From the entries below, please output exactly the lines starting at the one containing "arrival (03 R55). -/" and ending at the one containing "average (03 R48). -/", both included.
*** Opening of Excerpted data ***
-- ==== Sys2Proof/Machine/FuelOps.lean ====
section
/-! DEFINITION. Machine/FuelOps.lean: the Fuel Estimator: samples (03 R43, R44), dead-reckoning (R46),
correction (R47 to R52), standstill (R51), pump long (R55) and the sender watch (R58). -/

namespace Sys2Proof.Machine

/-- The volume that a sender slot adds to a ring: READY set, slot valid, at most 255, no dip (03 R44). -/
def senderSample (s : State) (ready : Bool) (points : List Nat) (slot : Slot) : Option Nat :=
  match slot with
  | some v => if ready && v.toNat ≤ 255 && !s.power.dip then some (calibrate points v.toNat) else none
  | none => none

/-- An accepted TANK arrival feeds the main ring and resets the sender watch (03 R44, R58). -/
def sampleMain (ready : Bool) (slot : Slot) (s : State) : State :=
  match senderSample s ready (mainCurve s.straps.variant) slot with
  | some v =>
    { s with fuel := { s.fuel with mainRing := pushRing Config.senderRing s.fuel.mainRing v, senderWatch := 0 } }
  | none => s

/-- An accepted TANK arrival feeds the auxiliary ring, kept for a variant that has the tank (03 R42, R44). -/
def sampleAux (ready : Bool) (slot : Slot) (s : State) : State :=
  match auxCurve s.straps.variant with
  | some points =>
    (match senderSample s ready points slot with
     | some v => { s with fuel := { s.fuel with auxRing := pushRing Config.senderRing s.fuel.auxRing v } }
     | none => s)
  | none => s

/-- The pump timer and pump long follow the pump of an accepted TANK arrival (03 R55). -/
def followPump (s : State) : State :=
  if (tankSpec s.straps.variant).aux.isSome && pumpRuns s then
    (if runs s.fuel.pumpTimer || s.fuel.pumpLong then s
     else { s with fuel := { s.fuel with pumpTimer := startFor s 30000 } })
  else { s with fuel := { s.fuel with pumpTimer := none, pumpLong := false } }

/-- The pump watch is cleared (03 R55). -/
def clearPump (s : State) : State := { s with fuel := { s.fuel with pumpTimer := none, pumpLong := false } }

/-- The standstill watch is cleared (03 R51). -/
def clearStandstill (s : State) : State :=
  { s with fuel := { s.fuel with standTimer := none, standstill := false } }

/-- The standstill timer and standstill follow the road speed of an accepted CHASSIS arrival (03 R51). -/
def followStandstill (speed : Slot) (s : State) : State :=
  if speed = some 0 then
    (if runs s.fuel.standTimer || s.fuel.standstill then s
     else { s with fuel := { s.fuel with standTimer := startFor s 10000 } })
  else clearStandstill s

/-- A fuel-count delta is taken from M by decilitres; discarded while M is undefined (03 R46). -/
def deadReckon (delta : Nat) (s : State) : State :=
  match s.fuel.mainEst with
  | none => s
  | some m =>
    { s with fuel := { s.fuel with
        mainEst := some (m - (s.fuel.residue + delta) / 200), residue := (s.fuel.residue + delta) % 200 } }

/-- The sender watch counts a distance step (03 R58). -/
def watchStep (s : State) : State :=
  { s with fuel := { s.fuel with senderWatch := addSat 65535 s.fuel.senderWatch 1 } }

/-! ### Correction -/

/-- The weight of the main filter step (03 R48). -/
def filterWeight (s : State) : Nat := if doorOpen s then 4 else if pumpRuns s then 16 else 64

/-- M after the main filter step toward an average (03 R48). -/
def filterMain (capacity weight m average : Nat) : Nat :=
  (clampInt 0 capacity ((m : Int) + filterStep ((average : Int) - m) weight)).toNat

/-- The main filter step, when M is defined and the ring usable (03 R48). -/
def filterMainStep (s : State) : State :=
  match s.fuel.mainEst with
  | some m =>
    if 4 ≤ s.fuel.mainRing.length then
      { s with fuel := { s.fuel with
          mainEst := some (filterMain (tankSpec s.straps.variant).mainCapacity (filterWeight s) m
                            (ringAverage s.fuel.mainRing)) } }
    else s
  | none => s

/-- The refuel snap test is passed: ring full, with pending, standstill or an open door, and M undefined or
more than 50 dL below the average (03 R52). -/
def snaps (s : State) : Bool :=
  s.fuel.mainRing.length = Config.senderRing && (s.fuel.snapPending || s.fuel.standstill || doorOpen s)
    && (match s.fuel.mainEst with
        | none => true
        | some m => m + 50 < ringAverage s.fuel.mainRing)

/-- The snap, or the main filter step; pending is cleared by a step that finds the ring full (03 R47,
R52). -/
def correctMain (s : State) : State :=
  let corrected :=
    if snaps s then { s with fuel := { s.fuel with mainEst := some (ringAverage s.fuel.mainRing) } }
    else filterMainStep s
  if s.fuel.mainRing.length = Config.senderRing then
    { corrected with fuel := { corrected.fuel with snapPending := false } }
  else corrected

/-- The aux rule (03 R50). -/
def correctAux (s : State) : State :=
  if (tankSpec s.straps.variant).aux.isSome && 4 ≤ s.fuel.auxRing.length then
    { s with fuel := { s.fuel with auxEst := some (ringAverage s.fuel.auxRing) } }
  else s

/-- A correction step (03 R47). -/
def correctionStep (s : State) : State := correctAux (correctMain s)

end Sys2Proof.Machine
end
*** Close of Excerpted data ***
**Finished task**.
/-- The pump timer and pump long follow the pump of an accepted TANK arrival (03 R55). -/
def followPump (s : State) : State :=
  if (tankSpec s.straps.variant).aux.isSome && pumpRuns s then
    (if runs s.fuel.pumpTimer || s.fuel.pumpLong then s
     else { s with fuel := { s.fuel with pumpTimer := startFor s 30000 } })
  else { s with fuel := { s.fuel with pumpTimer := none, pumpLong := false } }

/-- The pump watch is cleared (03 R55). -/
def clearPump (s : State) : State := { s with fuel := { s.fuel with pumpTimer := none, pumpLong := false } }

/-- The standstill watch is cleared (03 R51). -/
def clearStandstill (s : State) : State :=
  { s with fuel := { s.fuel with standTimer := none, standstill := false } }

/-- The standstill timer and standstill follow the road speed of an accepted CHASSIS arrival (03 R51). -/
def followStandstill (speed : Slot) (s : State) : State :=
  if speed = some 0 then
    (if runs s.fuel.standTimer || s.fuel.standstill then s
     else { s with fuel := { s.fuel with standTimer := startFor s 10000 } })
  else clearStandstill s

/-- A fuel-count delta is taken from M by decilitres; discarded while M is undefined (03 R46). -/
def deadReckon (delta : Nat) (s : State) : State :=
  match s.fuel.mainEst with
  | none => s
  | some m =>
    { s with fuel := { s.fuel with
        mainEst := some (m - (s.fuel.residue + delta) / 200), residue := (s.fuel.residue + delta) % 200 } }

/-- The sender watch counts a distance step (03 R58). -/
def watchStep (s : State) : State :=
  { s with fuel := { s.fuel with senderWatch := addSat 65535 s.fuel.senderWatch 1 } }

/-! ### Correction -/

/-- The weight of the main filter step (03 R48). -/
def filterWeight (s : State) : Nat := if doorOpen s then 4 else if pumpRuns s then 16 else 64

/-- M after the main filter step toward an average (03 R48). -/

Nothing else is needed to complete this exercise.